TagIssue57Proposal27/Background-with-comments

NOTE: This is a copy of page TagIssue57Proposal27/Background that was created by David Booth to allow other people's comments to be inserted without messing up the original page. Please feel free to add your own comments, following this commenting convention (but without the use of bold font). -- David Booth 03:46, 2 October 2012 (UTC)

JAR September 2012, content moved away from TagIssue57Proposal27/Earlier

Goals of this exposition:

Not RDF or URI specific

I'm not sure what you mean, but I think the scope of this inquiry should be limited to RDF and URIs/IRIs, given that: (a) nobody outside the RDF / Semantic Web world cares about this problem; and (b) attempting to generalize the problem beyond this domain makes it harder to solve. -- David Booth 03:46, 2 October 2012 (UTC)

Start with first principles, not historical accident
Do not assume the webarch party line or world view
Explain why the pain seems to be peculiar to RDF

See also Roy Fielding email here and here.

Underspecification of meaning begets extension.

Yes! This is a feature, not a bug. This allows an identifier to be used for a wider range of purposes. The looseness of the SKOS ontology is a good example of this. -- David Booth 03:46, 2 October 2012 (UTC)

Format and protocol standards (whether defined by a specification or by some kind of application) that don't specify some aspect of meaning, or underspecify it, invite extension by users of the standard.

E.g. the application-level semantics of an XML document is not given by the XML specification itself and is therefore in each case an extension of XML. Even when namespaces are used, the semantics of element and attribute names is not specified by XML per se. This is obviously implicit in the design of XML.
Neither RFC 2616 nor the RDF specifications say what hashless http: URIs "identify" or mean on their own, and different parties have filled this vacuum by adopting various extensions (REST, generic resources, linked data "take at face value", "what I want it to mean", etc.).
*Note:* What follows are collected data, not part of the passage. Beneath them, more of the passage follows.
-- ==== Sys2Proof/Machine/TimerInput.lean ====
section
/-! DEFINITION. The delay timer and the key input (44_timer_input.md). -/

namespace Sys2Proof.Machine

/-- R190. -/
def execSkp (x : Reg) (s : State) : Result := .next (s.advance.skipWhen (keyMatches s.lastKey (s.getV x)))

/-- R191: the complement of R190. -/
def execSknp (x : Reg) (s : State) : Result := .next (s.advance.skipWhen (!keyMatches s.lastKey (s.getV x)))

/-- R192. -/
def execLdVxDT (x : Reg) (s : State) : Result := .next (s.advance.setV x s.dt)

/-- R193. -/
def execLdDTVx (x : Reg) (s : State) : Result := .next (s.advance.setDt (s.getV x))

/-- R196: the wait begins; PC is already past the instruction. -/
def execLdVxK (x : Reg) (s : State) : Result := .next (s.advance.setRun (.waitKey x))

end Sys2Proof.Machine
end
Sometimes extensions are mutually incompatible.

Yes! This is a direct consequence of the above feature. This is not a "problem" that must be solved, it is a fact of life that we must learn to live with. Independent authors sometimes write RDF datasets that are incompatible with each other, even if they started from the same URI definitions. This is analogous to what can happen when two composers independently harmonize the same melody, one adding a tenor line and the other adding a bass line -- *without* communicating with each other. Although each composer's harmonization may sound great in isolation, the tenor and bass parts may be completely incompatible when combined. Both composers shared the same concept of the song's identity to a point -- the part that was defined by the melody -- but their notions of the song's identity differed beyond that, and that's okay. A totalitarian attempt to force a melody (or URI or RDF graph) to have a unique, predetermined interpretation would have the positive effect of making merging easier, but the negative effect of prohibiting other interpretations (or applications) that wished to use that melody/URI/graph in other ways. Precision is obviously beneficial sometimes, but looseness can also be beneficial, as it allows that melody/URI/graph to be used in a wider variety of contexts or applications than otherwise would be possible. Again, the SKOS ontology is a great example of this. -- David Booth 03:46, 2 October 2012 (UTC)

Different extensions of the same kind of construct (document / message / command / phrase / identifier) can lead to incompatible meanings, i.e. to consequences (under extension 2) that are not just unintended or unanticipated (according to extension 1), but actually incorrect or in conflict with correct behavior (under extension 1).

E.g. an RDF statement might be appropriate or "true" under extension 1 (say, the "generic resource" extension), inappropriate or "false" under extension 2 (say, the "take at face value" extension). An application acting on an inappropriate statement will do the wrong thing. See here for example.

Isolated extensions are unproblematic.

Incompatible extensions aren't a problem as long as the use of one extension (generation and interpretation) is isolated from others, i.e. there is no "mixing" of constructs assuming different extensions (meaning you can't tell which was intended), or use of applications that assume one extension with content created assuming the other. One can do what one likes in the privacy of your own sandbox or community, as long as one's content and applications stay there.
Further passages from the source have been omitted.